And 16 doesn't matter - if your amp will do the lower ones, it'll be
just fine with a lesser load (= higher Z).


geoff "


So you're saying that I can safely hook up speakers with a 4ohm
sticker on the back to my 8-16ohm receiver, but not a 6ohm.


Your 8 to 16 ohm receiver is probably spec'ed like that because of the cost
of iron and electrolytic capacitors required for a proper powersupply.

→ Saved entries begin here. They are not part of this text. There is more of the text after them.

/-- The interrupt that a floating point result requests (00_scope.md R30). -/
def floatRequest (r : FloatRequest) : Word :=
  match r with
  | .none => 0#16
  | .overflow => bitMask 3
  | .underflow => bitMask 6

/-- What a byte of memory holds after words are stored at physical addresses, in order; `old` is what it held
before. -/
def storedByte (stored : List (Nat × Word)) (a : Nat) (old : Byte) : Byte :=
  match stored with
  | [] => old
  | (pa, w) :: rest =>
    storedByte rest a (if a = 2 * pa then upperByte w else if a = 2 * pa + 1 then lowerByte w else old)

/-- What an instruction leaves: its instruction counter, general registers, condition status, requests and stored
words, and EVERYTHING ELSE as it was: the rest of the status word, the other pending interrupts, every byte of
memory that is not stored to, and every other register, flag, latch and interface of the machine. -/
structure Leaves (s t : State) (ic : Word) (regs : Reg → Word) (cs : Nibble) (requests : Word)
    (stored : List (Nat × Word)) : Prop where
  /-- The instruction counter. -/
  counter : t.ic = ic
  /-- Every general register. -/
  registers : ∀ r, t.reg r = regs r
  /-- The condition status. -/
  condition : t.cs = cs
  /-- The rest of the status word. -/
  status : t.sw.extractLsb' 0 12 = s.sw.extractLsb' 0 12
  /-- The pending interrupts: those before, and those requested. -/
  pending : t.pir = s.pir ||| requests
  /-- Every byte of memory. -/
  memory : ∀ a, Memory.byte t.mem a = storedByte stored a (Memory.byte s.mem a)
  /-- The words with bad parity: those before that are not stored to. -/
  parity : ∀ pa, pa ∈ t.badParity ↔ pa ∈ s.badParity ∧ pa ∉ stored.map (·.1)
  /-- Everything else. -/
  rest : { t with ic := s.ic, regs := s.regs, sw := s.sw, pir := s.pir, mem := s.mem, badParity := s.badParity } = s

/-- An instruction completes, and this is what it leaves. -/
def Completes (i : Instr) (s : State) (ic : Word) (regs : Reg → Word) (cs : Nibble) (requests : Word)
    (stored : List (Nat × Word)) : Prop :=
  ∃ t, exec i s = .next t ∧ Leaves s t ic regs cs requests stored

/-- What a fault that aborts an instruction leaves: IC at the next instruction, the fault register bit if the
machine has it, interrupt 1 pending, the memory fault status where it exists and a reference failed, and everything
else as it was (60_exceptions.md R601). -/
def aborted (s : State) (ic : Word) (fault : Nat) (ref : Option MemRef) : State :=
  { s with
    ic := ic
    ft := s.ft ||| (bitMask fault &&& s.cfg.faultBits)
    pir := s.pir ||| bitMask 1
    mfsr := if s.cfg.hasMfsr then (ref.map designators).getD s.mfsr else s.mfsr }

/-- What a status word is after `load_SW` of a word, what it adds to the fault register and to the pending
interrupts: the address state fault (60_exceptions.md R608). -/
structure LoadsStatus (s t : State) (w pending : Word) : Prop where
  /-- The status word: its AS field is 0 where it names no group of the machine. -/
  status : t.sw = if (w.extractLsb' 0 4).toNat < s.cfg.groups then w else w.extractLsb' 4 12 ++ 0#4
  /-- The fault register. -/
  fault : t.ft = if (w.extractLsb' 0 4).toNat < s.cfg.groups then s.ft else s.ft ||| (bitMask 11 &&& s.cfg.faultBits)
  /-- The pending interrupts, `pending` being those without an address state fault. -/
  request : t.pir = if (w.extractLsb' 0 4).toNat < s.cfg.groups then pending else pending ||| bitMask 1

/-- The page register group of the linkage stores: the AS field of the new status word, 0 where it names no group
(20_memory.md R128, 60_exceptions.md R608). -/
def linkageGroup (s : State) (status : Word) : Nibble :=
  if (status.extractLsb' 0 4).toNat < s.cfg.groups then status.extractLsb' 0 4 else 0#4

/-- The addresses and words of the interrupt sequence for interrupt `n` with entry `entry`
(60_exceptions.md R611, R624). -/
structure VectorWords where
  /-- The service pointer. -/
  service : Word
  /-- The linkage pointer. -/
  linkage : Word
  /-- The new interrupt mask. -/
  mask : Word
  /-- The new status word. -/
  status : Word
  /-- The new instruction counter. -/
  counter : Word

/-- The vector that memory holds for an interrupt. -/
def vector (s : State) (n : Nat) (entry : Nibble) : VectorWords :=
  let service := s.vectorWord (0x0021#16 + BitVec.ofNat 16 (2 * n))
  { service := service
    linkage := s.vectorWord (0x0020#16 + BitVec.ofNat 16 (2 * n))
    mask := s.vectorWord service
    status := s.vectorWord (service + 1)
    counter := s.vectorWord (service + 2 + entry.setWidth 16) }

/-- The eight references of the interrupt sequence are all allowed (60_exceptions.md R624, R629). -/
structure Enterable (s : State) (n : Nat) (entry : Nibble) : Prop where
  /-- No DMA access falls among the references (log 17). -/
  quiet : s.bus = []
  /-- The service pointer can be read. -/
  service : s.VectorReadable (0x0021#16 + BitVec.ofNat 16 (2 * n))
  /-- The new mask can be read. -/
  mask : s.VectorReadable (vector s n entry).service
  /-- The new status word can be read. -/
  status : s.VectorReadable ((vector s n entry).service + 1)
  /-- The new instruction counter can be read. -/
  counter : s.VectorReadable ((vector s n entry).service + 2 + entry.setWidth 16)
  /-- The linkage pointer can be read. -/
  linkage : s.VectorReadable (0x0020#16 + BitVec.ofNat 16 (2 * n))
  /-- The three linkage words can be written. -/
  store : ∀ k, k < 3 → s.writeFault
    ⟨(vector s n entry).linkage + BitVec.ofNat 16 k, .operand, linkageGroup s (vector s n entry).status⟩ 0#4 = none

/-- The five reads of the interrupt sequence, in order (60_exceptions.md R624). -/
def vectorReads (s : State) (n : Nat) (entry : Nibble) : List Word :=
  [0x0021#16 + BitVec.ofNat 16 (2 * n), (vector s n entry).service, (vector s n entry).service + 1,
   (vector s n entry).service + 2 + entry.setWidth 16, 0x0020#16 + BitVec.ofNat 16 (2 * n)]

/-- The three linkage stores: old mask, old status word and old instruction counter (60_exceptions.md R611). -/
def linkageStores (s : State) (n : Nat) (entry : Nibble) (oldCounter : Word) : List (Nat × Word) :=
  let at' := fun k => s.physical
    ⟨(vector s n entry).linkage + k, .operand, linkageGroup s (vector s n entry).status⟩
  [(at' 0, s.mkr), (at' 1, s.sw), (at' 2, oldCounter)]

/-- What the interrupt sequence for interrupt `n` leaves, `oldCounter` being the instruction counter it saves:
mask, status word and counter from the service block, the old ones in the linkage block, interrupts disabled, the
request consumed, the code register of an input/output interrupt frozen, and everything else as it was
(60_exceptions.md R624, R625). -/
structure Entered (s t : State) (n : Nat) (entry : Nibble) (oldCounter : Word) : Prop where
  /-- The mask. -/
  mask : t.mkr = (vector s n entry).mask
  /-- The status word, the fault register and the pending interrupts. -/
  status : LoadsStatus s t (vector s n entry).status (s.pir &&& ~~~bitMask n)
  /-- The instruction counter. -/
  counter : t.ic = (vector s n entry).counter
  /-- Interrupts are disabled and no enable is pending. -/
  disabled : t.inten = false ∧ t.endly = false
  /-- The hold on the request ends. -/
  hold : t.pihold = s.pihold &&& ~~~bitMask n
  /-- The freeze flags. -/
  freeze : t.io = { s.io with frz1 := s.io.frz1 || (s.cfg.hasIoic && n == 12),
                              frz2 := s.io.frz2 || (s.cfg.hasIoic && n == 14) }
  /-- Every byte of memory. -/
  memory : ∀ a, Memory.byte t.mem a = storedByte (linkageStores s n entry oldCounter) a (Memory.byte s.mem a)
  /-- The words with bad parity. -/
  parity : ∀ pa, pa ∈ t.badParity ↔ pa ∈ s.badParity ∧ pa ∉ (linkageStores s n entry oldCounter).map (·.1)
  /-- Everything else: the general registers, the page registers, the timers and the rest. -/
  rest : { t with mkr := s.mkr, sw := s.sw, ft := s.ft, pir := s.pir, ic := s.ic, inten := s.inten, endly := s.endly,
                  pihold := s.pihold, io := s.io, mem := s.mem, badParity := s.badParity } = s

/-- The reference of a linkage store (20_memory.md R128, 60_exceptions.md R624). -/
def linkageRef (s : State) (n : Nat) (entry : Nibble) (k : Nat) : MemRef :=
  ⟨(vector s n entry).linkage + BitVec.ofNat 16 k, .operand, linkageGroup s (vector s n entry).status⟩

/-- What the interrupt sequence leaves when linkage store `j` is the first of its references that is refused, with fault
`k`: the new mask, status word and counter in force, the `j` earlier stores made, interrupts disabled, the request
consumed, the fault recorded, and everything else as it was (60_exceptions.md R629). -/
structure LinkageRefused (s t : State) (n : Nat) (entry : Nibble) (oldCounter : Word) (j : Nat) (k : CpuFault) :
    Prop where
  /-- The mask and the instruction counter. -/
  loaded : t.mkr = (vector s n entry).mask ∧ t.ic = (vector s n entry).counter
  /-- The status word: its AS field is 0 where it names no group of the machine. -/
  status : t.sw = if ((vector s n entry).status.extractLsb' 0 4).toNat < s.cfg.groups then (vector s n entry).status
    else (vector s n entry).status.extractLsb' 4 12 ++ 0#4
  /-- The fault register: the fault of the store, and fault 11 where AS names no group. -/
  faults : t.ft = s.ft ||| (bitMask k.bit &&& s.cfg.faultBits) |||
    (if ((vector s n entry).status.extractLsb' 0 4).toNat < s.cfg.groups then 0#16
      else bitMask 11 &&& s.cfg.faultBits)
  /-- The pending interrupts: the request is consumed, interrupt 1 is requested. -/
  pending : t.pir = (s.pir &&& ~~~bitMask n) ||| bitMask 1 ∧ t.pihold = s.pihold &&& ~~~bitMask n
  /-- Interrupts are disabled and no enable is pending. -/
  disabled : t.inten = false ∧ t.endly = false
  /-- The memory fault status captures the store. -/
  captured : t.mfsr = if s.cfg.hasMfsr then designators (linkageRef s n entry j) else s.mfsr
  /-- Every byte of memory. -/
  memory : ∀ a, Memory.byte t.mem a =
    storedByte ((linkageStores s n entry oldCounter).take j) a (Memory.byte s.mem a)
  /-- The words with bad parity. -/
  parity : ∀ pa, pa ∈ t.badParity ↔ pa ∈ s.badParity ∧ pa ∉ ((linkageStores s n entry oldCounter).take j).map (·.1)
  /-- Everything else; that the freeze flags stay is the model's choice, log 20. -/
  rest : { t with mkr := s.mkr, sw := s.sw, ft := s.ft, pir := s.pir, ic := s.ic, inten := s.inten, endly := s.endly,
                  pihold := s.pihold, mfsr := s.mfsr, mem := s.mem, badParity := s.badParity } = s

I am however not making any guarantee of what it will and will not tolerate,
generally a transistor amplifier comes with circuitry to protect it from
excessive current demand. There are idiotic exceptions, but if the required
protection circuit messes unduly with the sound then the output transistors
were chosen to fit the budget from the sales department rather than the
design requirements.

Generally for an amplifier for home use I'd expect 60 percent more output
power specified for each halving of load impedance because that is the
design choice that _tends_ to allow largest unclipped peak power, no promise
made.

Way back in time somebody tested output power of a number of large power
amplifiers in real loudspeaker loads, I think the worst result was held by a
300 watt amplifier that went into current limiting at 11 watts in a real
world loudspeaker, I also think I remember the brand but they probably do
not make them like that now so it is intentionally omitted.

Clear as mud to me, but I'll trust you on this.


Lower Z = higher load (current demand).